Algumas semanas se passaram até Rorik descer a montanha, portanto tinha uma barba negra cobrindo o rosto, além de estar bem magro. Não pudera encontrar Fagulha-na-Noite e o frio do veneno começava a afetar seu outro braço. Ele deu uma última olhada para a montanha antes de seguir seu caminho, lembrando de todas as dificuldades que passou até atingir seu topo, somente para voltar sentindo ainda mais frio. Além disso, perdeu o pouco que levara consigo, inclusive sua espada como não se permitia esquecer, só ganhando em troca o conhecimento sombrio das videntes. Tampouco poderia partilhar com a Guardiã o que tinha descoberto. Para completar, não tinha cavalo e a aldeia mais próxima ficava a muitos quilômetros de distância, então deveria prosseguir a pé por mais alguns dias. De repente se deu conta que sequer planejara a viagem de volta e a descoberta fez um arrepio percorrer toda a extensão de sua espinha.
Não demorou muitos dias e Rorik viu que uma tempestade se aproximava. Redemoinhos de neve desciam montanha abaixo, cobrindo tudo de branco, e naquela mesma noite caíram sobre ele. À medida que avançava, Rorik percebeu que sua única esperança era encontrar alguém no caminho, embora não fosse muito provável. De fato, perdera todo o senso de direção, então deu por si andando em círculos. Rorik já tinha aceitado a morte quando enxergou um brilho tênue acima dos redemoinhos. Lágrimas brotaram de seus olhos e se congelaram em seu rosto quando viu que se tratava de uma estrela, provavelmente a mesma que vira no topo da montanha, e usando ela como guia conseguiu achar uma saída da tempestade, encontrando abrigo em uma aldeia. As estrelas podiam estar distantes, mas nem por isso deixavam de oferecer calor.

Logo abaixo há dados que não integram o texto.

-- ==== Sys2Proof/Machine/Flags.lean ====
section
/-!
DEFINITION. The lines and derived figures of the part, computed from the state that holds them once (log 24): ATTN, page
states, the pending-flip set, and the figures of STATUS.
-/

namespace Sys2Proof.Machine

open Sys2Proof

/-- The event queue holds an unsent record. -/
def EventQueue.hasUnsent (q : EventQueue) : Bool := q.records.any fun r => !r.sent

/-- The ATTN line of a link (R150). -/
def State.attn (s : State) (l : Link) : Bool :=
  s.resetN && s.isUp l && (!(s.link l).backlog.isEmpty || (s.eventsOf l).hasUnsent)

/-- The four states of a page (R22). -/
inductive PageState where
  | free | queued | scrubbing | held
  deriving DecidableEq, Repr

/-- The state of a page, by the place that holds it (R22). -/
def State.pageState (s : State) (page : Nat) : PageState :=
  if page ∈ s.pool.free then .free
  else if s.pool.busy && decide (s.pool.scrub.head? = some page) then .scrubbing
  else if page ∈ s.pool.scrub then .queued
  else .held

/-- The pages that the buffers of a window hold (R22). -/
def Window.heldPages (w : Window) : List Nat := w.buf0 ++ w.buf1

/-- The pages held by all windows (R22). -/
def State.heldPages (s : State) : List Nat :=
  (List.finRange 32).flatMap fun i => (s.window i).heldPages

/-- The pending-flip set, in ascending slot order (4.1). -/
def State.pendingFlips (s : State) : List Slot :=
  (List.finRange 32).filter fun i => (s.window i).flipPending.isSome

/-- The screen width W of the profile (file 00, R48). -/
def screenWidth (panel : BitVec 2) : Nat :=
  match panel.toNat with
  | 0 => 480
  | 1 => 640
  | 2 => 800
  | _ => 1024

/-- The screen height H of the profile (file 00, R48). -/
def screenHeight (panel : BitVec 2) : Nat :=
  match panel.toNat with
  | 0 => 272
  | 1 => 480
  | 2 => 480
  | _ => 600

/-- The figures STATUS reports, as they stand (R165). -/
def State.statusReport (s : State) (l : Link) : StatusReport :=
  { freePages := s.pool.free.length, scrubBacklog := s.pool.scrub.length, frameNumber := s.scanout.frameNumber,
    panel := s.pins.panel, policyOpen := s.pins.pool, heldPages := s.pool.held.get l, ownedStamps := s.ownedStamps.get l,
    queuedJobs := (s.queue l).entries.length, stagingBytes := (s.queue l).staging,
    queuedEvents := (s.eventsOf l).records.length, reservations := (s.eventsOf l).reserved }

/-- The record WINDOW_INFO reports, as it stands (R20). -/
def Window.infoReport (w : Window) : InfoReport :=
  { shown := decide (w.state = .shown), owner := w.owner, width := w.width, height := w.height, x := w.x, y := w.y,
    tier := w.tier, buffering := w.buffering, weight := w.weight, key := w.key, touch := w.touch, front := w.front,
    flipTag := w.flipPending.map ArmedFlip.tag, onGlass := w.onGlass, grants := w.grants }

end Sys2Proof.Machine
end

Porém, estava muito doente devido ao frio e a fome, além de ter perdido a sensibilidade da parte superior do corpo, portanto era incapaz de prosseguir por conta própria. Os aldeões não o conheciam e nada podiam fazer para aplacar seu frio. Ninguém na região tinha visto doença como aquela, uma febre gelada, que também não era hipotermia. Rorik tinha breves períodos de lucidez, mas geralmente passava os dias dormindo, perdido em pesadelos. O anjo da morte agora era ele e ninguém podia detê-lo. Homens, demônios, todos caiam sob sua foice. Certa vez viu até mesmo a Guardiã em seu caminho, e por mais que tenha tentado impedir não pôde evitar avançar sobre ela, subjugando-a com facilidade. Mas quando se aproximou para dar o golpe fatal ela se transformou em Lyanna e a foice parou na metade do caminho. A mulher tinha lágrimas nos olhos e o olhava com terror, implorando para ser poupada, e Rorik só queria deter suas lágrimas, vê-la sorrir novamente, mas nas mãos só tinha Lâmina da Perdição. Então acordou e chorou de medo pela loucura que tomava conta dele.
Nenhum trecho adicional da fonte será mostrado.